The problem: Print exactly the lines below between the line holding "64), Holds view64 s c a →" and the line holding "exec (.digest64 c)", inclusive, and nothing more.

Exercise data:
/-- UPDS.32 (R106) and UPDS.64 (R121). That with `LEN = 0` a SHARED context's use of its table fills an empty cache is read from
"possibly `ST_W`" and the pseudocode by inference (log 12). -/
def Obligations.UpdsAccumulatesSlice : Prop :=
  UpdateSliceRule view32 0x04000000#32 0xFF00FFFF#32 Instr.upds32 ∧
  UpdateSliceRule view64 0x14000000#32 0xFF00FFFF#32 Instr.upds64

/-- VALUE.32 (R107) and VALUE.64 (R122). -/
def Obligations.ValueReadsRunningValue : Prop :=
  ReadRule view32 0x05000000#32 0xFF00FFFF#32 Instr.value32 (fun v => .value .w32 (v &&& 0xFFFFFFFF#32)) ∧
  ReadRule view64 0x15000000#32 0xFF00FFFF#32 Instr.value64 (fun v => .value .w64 v)

/-- FINAL.32 (R142) and FINAL.64 (R144). -/
def Obligations.FinalReadsChecksum : Prop :=
  ReadRule view32 0x06000000#32 0xFF00FFFF#32 Instr.final32 (fun v => .value .w32 (~~~v)) ∧
  ReadRule view64 0x16000000#32 0xFF00FFFF#32 Instr.final64 (fun v => .value .w64 v)

/-- DIGEST.32 (R143) and DIGEST.64 (R145): the bytes of the finalized value, most significant first. -/
def Obligations.DigestReadsBytes : Prop :=
  ReadRule view32 0x07000000#32 0xFF00FFFF#32 Instr.digest32 (fun v => .digest
    [(~~~v).extractLsb' 24 8, (~~~v).extractLsb' 16 8, (~~~v).extractLsb' 8 8, (~~~v).extractLsb' 0 8]) ∧
  ReadRule view64 0x17000000#32 0xFF00FFFF#32 Instr.digest64 (fun v => .digest
    [v.extractLsb' 56 8, v.extractLsb' 48 8, v.extractLsb' 40 8, v.extractLsb' 32 8,
     v.extractLsb' 24 8, v.extractLsb' 16 8, v.extractLsb' 8 8, v.extractLsb' 0 8])

/-- COMP1.32 (R131) and COMP1.64 (R134). -/
def Obligations.CompOneUsesDefaults : Prop :=
  ComputeRule view32 0x08000000#32 .comp1_32 (fun _ => 0xEDB88320#32) (fun _ => 0xFFFFFFFF#32) ∧
  ComputeRule view64 0x18000000#32 .comp1_64 (fun _ => 0xD800000000000000#64) (fun _ => 0#64)

/-- COMP2.32 (R132) and COMP2.64 (R135). -/
def Obligations.CompTwoUsesSeed : Prop :=
  ComputeRule view32 0x08000200#32 .comp2_32 (fun _ => 0xEDB88320#32) (fun s => view32.port s.ports.seed) ∧
  ComputeRule view64 0x18000200#32 .comp2_64 (fun _ => 0xD800000000000000#64) (fun s => view64.port s.ports.seed)

/-- COMP3.32 (R133) and COMP3.64 (R136). -/
def Obligations.CompThreeUsesPolynomialAndSeed : Prop :=
  ComputeRule view32 0x08000300#32 .comp3_32 (fun s => view32.port s.ports.poly) (fun s => view32.port s.ports.seed) ∧
  ComputeRule view64 0x18000300#32 .comp3_64 (fun s => view64.port s.ports.poly) (fun s => view64.port s.ports.seed)

/-- TBUILD.32 (R85) and TBUILD.64 (R86). -/
def Obligations.TbuildReturnsTable : Prop :=
  TableBuildRule view32 0x09000000#32 .tbuild32 ∧ TableBuildRule view64 0x19000000#32 .tbuild64

/-- TGET.32 (R94) and TGET.64 (R95). -/
def Obligations.TgetReturnsCachedTable : Prop :=
  TableGetRule view32 0x0A000000#32 .tget32 ∧ TableGetRule view64 0x1A000000#32 .tget64

/-- CFLUSH.32 (R96) and CFLUSH.64 (R97). -/
def Obligations.CflushEmptiesCache : Prop :=
  FlushRule view32 0x0B000000#32 .cflush32 ∧ FlushRule view64 0x1B000000#32 .cflush64

/-! Finalization. -/

/-- R140, R141: finalization is the complement at 32 bits and the identity at 64; the serializer puts the most significant
byte first. -/
def Obligations.FinalizeAndSerialize : Prop :=
  (∀ v : BitVec 32, fin Config.consts32 v = ~~~v) ∧ (∀ v : BitVec 64, fin Config.consts64 v = v) ∧
  (∀ v : BitVec 32, be v = [v.extractLsb' 24 8, v.extractLsb' 16 8, v.extractLsb' 8 8, v.extractLsb' 0 8]) ∧
  (∀ v : BitVec 64, be v = [v.extractLsb' 56 8, v.extractLsb' 48 8, v.extractLsb' 40 8, v.extractLsb' 32 8,
    v.extractLsb' 24 8, v.extractLsb' 16 8, v.extractLsb' 8 8, v.extractLsb' 0 8])

/-- R146, marked derived: finalizing twice gives the value back; the serializer is injective and the value is the base-256
number of its bytes; the reading commands change nothing but the list of responses; DIGEST answers the bytes of what FINAL
answers. -/
def Obligations.FinalizationLaws : Prop :=
  (∀ (W : Width) (v : BitVec W.bits), fin (Config.consts W) (fin (Config.consts W) v) = v) ∧
  (∀ (W : Width) (v v' : BitVec W.bits), be v = be v' → v = v') ∧
  (∀ (W : Width) (v : BitVec W.bits), v.toNat = (be v).foldl (fun n b => n * 256 + b.toNat) 0) ∧
  (∀ (i : Instr) (c : BitVec 8) (s t : State),
    (i = .value32 c ∨ i = .final32 c ∨ i = .digest32 c ∨ i = .value64 c ∨ i = .final64 c ∨ i = .digest64 c) →
    exec i s = .next t → t = { s with out := t.out }) ∧
  (∀ (c : BitVec 8) (s : State) (a : Acc 32), Holds view32 s c a →
    ∃ v, exec (.final32 c) s = .next (answered s (.ok (.value .w32 v))) ∧
      exec (.digest32 c) s = .next (answered s (.ok (.digest (be v))))) ∧
  (∀ (c : BitVec 8) (s : State) (a : Acc 64), Holds view64 s c a →
    ∃ v, exec (.final64 c) s = .next (answered s (.ok (.value .w64 v))) ∧
      exec (.digest64 c) s = .next (answered s (.ok (.digest (be v)))))

/-- R124, which rests on 90_conflicts C2 (log 9): at 64 bits the raw and the finalized value are equal: VALUE.64 and
FINAL.64 answer alike in every state. -/
def Obligations.ValueAndFinalAgreeAtSixtyFour : Prop :=
  ∀ (s : State) (c : BitVec 8), exec (.value64 c) s = exec (.final64 c) s

/-- The source's numeric examples S1, S2 and S3 (95_test_vectors section 1). -/
def Obligations.CanonicalVectors : Prop :=
  compute Config.consts32 0xEDB88320#32 0xFFFFFFFF#32 digits = 0xCBF43926#32 ∧
  compute Config.consts64 0xD800000000000000#64 0#64 [] = 0#64 ∧
  be 0x01020304#32 = [0x01#8, 0x02#8, 0x03#8, 0x04#8]

/-! Faults. -/

/-- R154 with the conditions of R150, R151, R153 and 30_encoding R65: an issued command is answered with a fault exactly when one
of the conditions holds, and it is the first in the order IllegalCommand, NotConfigured, BUFFER_ABSENT, SLICE_RANGE; and so for
a decoded command executed in any state whose banks have the context it names. -/
def Obligations.FaultPriority : Prop :=
  (∀ (s t : State) (c : Command) (rest : List Event) (f : CmdFault), s.pending = .issue c :: rest → step s = .next t →
    (t.out = .fault f :: s.out ↔ commandFault c s = some f)) ∧
  (∀ (i : Instr) (s t : State) (f : CmdFault), ctxOutOfRange i s = false → exec i s = .next t →
    (t.out = .fault f :: s.out ↔ faultOf i s = some f))

/-- The model's choice (log 14), for a state no step reaches: executing a command whose context the bank does not have gives the
answer the decoder gives its header word (30_encoding R65 step 4), before every other fault, and changes nothing. -/
def Obligations.ExecAnswersContextRange : Prop :=
  ∀ (i : Instr) (s : State), ctxOutOfRange i s = true →
    exec i s = .next (answered s (.fault (.illegalCommand .ctxRange)))

/-- R155 (log 15): a command answered with a fault writes no field of any context and neither shared table: the step has
taken the command from the list and given the response, and nothing else. -/
def Obligations.FaultsWriteNothing : Prop :=
  ∀ (s t : State) (c : Command) (rest : List Event) (f : CmdFault), s.pending = .issue c :: rest → step s = .next t →
    t.out = .fault f :: s.out → t = { s with pending := rest, ports := c.ports, pos := s.pos + 1, out := t.out }

/-- Every command, in every state, runs to exactly one response in one step, and touches nothing of the host's side: the
events to come, the ports, the position, the parameters (R157, R161, R180; R6). -/
def Obligations.EveryCommandAnswersOnce : Prop :=
  ∀ (i : Instr) (s : State), ∃ (r : Response) (t : State), exec i s = .next t ∧ t.out = r :: s.out ∧
    t.pending = s.pending ∧ t.ports = s.ports ∧ t.pos = s.pos ∧ t.lenw = s.lenw ∧
    t.u32.bank.length = s.u32.bank.length ∧ t.u64.bank.length = s.u64.bank.length

/-- R64, R150: the codes of a response. -/
def Obligations.ResponseCodes : Prop :=
  (∀ r : Result, (Response.ok r).status = 0#2 ∧ (Response.ok r).info = 0#2) ∧
  ((Response.fault (.invalidArgument .bufferAbsent)).status = 1#2 ∧
    (Response.fault (.invalidArgument .bufferAbsent)).info = 0#2) ∧
  ((Response.fault (.invalidArgument .sliceRange)).status = 1#2 ∧
    (Response.fault (.invalidArgument .sliceRange)).info = 1#2) ∧
  ((Response.fault (.illegalCommand .reservedBits)).status = 2#2 ∧
    (Response.fault (.illegalCommand .reservedBits)).info = 0#2) ∧
  ((Response.fault (.illegalCommand .reservedOp)).status = 2#2 ∧
    (Response.fault (.illegalCommand .reservedOp)).info = 1#2) ∧
  ((Response.fault (.illegalCommand .reservedFlags)).status = 2#2 ∧
    (Response.fault (.illegalCommand .reservedFlags)).info = 2#2) ∧
  ((Response.fault (.illegalCommand .ctxRange)).status = 2#2 ∧
    (Response.fault (.illegalCommand .ctxRange)).info = 3#2) ∧
  ((Response.fault .notConfigured).status = 3#2 ∧ (Response.fault .notConfigured).info = 0#2)

/-- R44: on a configured context and a present buffer, UPDS is answered OK exactly when `OFF + LEN <= BLEN` on natural
numbers, whatever the width of the ports; `OFF = BLEN` with `LEN = 0` is in range and changes no context; `OFF > BLEN` is
out of range even with `LEN = 0`. -/
def Obligations.SliceBoundCheck : Prop :=
  (∀ (s : State) (c : BitVec 8) (a : Acc 32) (B : List Byte), Holds view32 s c a → s.ports.buf = some B →
    ∃ t, exec (.upds32 c) s = .next t ∧
      (s.ports.off + s.ports.len ≤ B.length → t.out = .ok .nothing :: s.out) ∧
      (B.length < s.ports.off + s.ports.len →
        t.out = .fault (.invalidArgument .sliceRange) :: s.out ∧ t.u32.bank = s.u32.bank) ∧
      (s.ports.len = 0 → t.u32.bank = s.u32.bank)) ∧
  (∀ (s : State) (c : BitVec 8) (a : Acc 64) (B : List Byte), Holds view64 s c a → s.ports.buf = some B →
    ∃ t, exec (.upds64 c) s = .next t ∧
      (s.ports.off + s.ports.len ≤ B.length → t.out = .ok .nothing :: s.out) ∧
      (B.length < s.ports.off + s.ports.len →
        t.out = .fault (.invalidArgument .sliceRange) :: s.out ∧ t.u64.bank = s.u64.bank) ∧
      (s.ports.len = 0 → t.u64.bank = s.u64.bank))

Output of the task:
  (∀ (c : BitVec 8) (s : State) (a : Acc 64), Holds view64 s c a →
    ∃ v, exec (.final64 c) s = .next (answered s (.ok (.value .w64 v))) ∧
      exec (.digest64 c) s = .next (answered s (.ok (.digest (be v)))))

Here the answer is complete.